Music sharing service
will prevent users from sharing 6,500 copyrighted songs that the Recording Industry Association of America has said are being downloaded illegally by Napster users.
Napster’s decision has been made as it fights for its life in U.S. District Court this week. Judge Marilyn Hall Patel is considering modifications to an injunction that would essentially force the service to shut down. Patel was ordered by an appeals court to revist her original injunction placed against the service last July — a three judge panel
asked Judge Patel
to redraft her injunction to identify which copyrights are being violated by Napster.
Napster is now free of charge, but the company plans to put
a fee-based service
into operation this summer. Napster offered a settlement with record industry labels this past week that would have provided publishers and songwriters with a guaranteed revenue of US$1 billion over the next five years, but Napster’s offer was rejected.
Napster CEO Hank Barry said that if the record publishers get their way, Napster will be shut down for good.
“We proposed a workable injunction that follows the 9th Circuit ruling and keeps the Napster community together while we are working to settle this case and transition to our new membership-based service,” said Barry.

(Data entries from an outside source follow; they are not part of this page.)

-- ==== Sys2Proof/Machine/GuardCommands.lean ====
section
/-! DEFINITION. The commands of the Guard (R162, R163, R165). -/

namespace Sys2Proof.Machine

/-- The level of a lift input. -/
def setLiftPin (i : LR) (e : Edge) (s : State) : State :=
  { s with pins := { s.pins with lift := s.pins.lift.set i (edgeLevel e) } }

/-- Put a lift debounce state and its timer in force. -/
def setLift (i : LR) (d : Debounce) (t : Option Time) (s : State) : State :=
  { s with guard := { s.guard with lift := s.guard.lift.set i d, liftTimer := s.guard.liftTimer.set i t } }

/-- An edge of a lift input (R162). -/
def liftEdge (i : LR) (e : Edge) (s : State) : State :=
  match e, s.guard.lift.get i with
  | .closing, .opened => setLift i .closing (some (s.partTime + 100)) s
  | .opening, .closing => setLift i .opened none s
  | .opening, .closed => setLift i .opened none s
  | _, _ => s

/-- LIFT_EDGE (R162). -/
def execLiftEdge (i : LR) (e : Edge) (s : State) : Host.Outcome State Fault Refusal :=
  .next ((setLiftPin i e s).event (liftEdge i e))

/-- The lift debounce timer expires: CLOSED, and LIFT is found (R162). -/
def liftExpiry (i : LR) (s : State) : State :=
  if dueOpt s.partTime (s.guard.liftTimer.get i) then find .lift (setLift i .closed none s) else s

/-- LIFT_DEBOUNCE_EXPIRY (R162). -/
def execLiftDebounceExpiry (i : LR) (s : State) : Host.Outcome State Fault Refusal := .next (s.event (liftExpiry i))

/-- The level of the stop key. -/
def setStopPin (e : Edge) (s : State) : State := { s with pins := { s.pins with stopKey := (edgeLevel e) } }

/-- An edge of the stop key: its closing finds STOP_KEY (R162). -/
def stopEdge (e : Edge) (s : State) : State :=
  match e with
  | .closing => find .stopKey s
  | .opening => s

/-- STOP_KEY_EDGE (R162). -/
def execStopKeyEdge (e : Edge) (s : State) : Host.Outcome State Fault Refusal :=
  .next ((setStopPin e s).event (stopEdge e))

/-- The no-signal timer expires (R163). -/
def noSignalExpiry (s : State) : State :=
  if dueOpt s.partTime s.guard.noSignal then find .noSignal { s with guard := { s.guard with noSignal := none } } else s

/-- NO_SIGNAL_TIMER_EXPIRY (R163). -/
def execNoSignalTimerExpiry (s : State) : Host.Outcome State Fault Refusal := .next (s.event noSignalExpiry)

/-- The silence timer expires (R165). -/
def silenceExpiry (s : State) : State :=
  if dueOpt s.partTime s.guard.silence then find .hostSilent { s with guard := { s.guard with silence := none } } else s

/-- SILENCE_TIMER_EXPIRY (R165). -/
def execSilenceTimerExpiry (s : State) : Host.Outcome State Fault Refusal := .next (s.event silenceExpiry)

end Sys2Proof.Machine
end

“… We are working hard and fast to implement our new service. Napster, in alliance with Bertelsmann’s eCommerce Group, TVT, edel and many other independent labels and artists, has been working for months to put in place a new membership-based service that has a solid business model and secure technology,” said Barry. “We will continue to press forward in our effort to reach agreement with the other major recording companies, whether they accept our offer of $1 billion over the next five years or a payment model to be negotiated among the parties. We believe that this matter could and should be successfully resolved by the mediator appointed by Judge Patel.”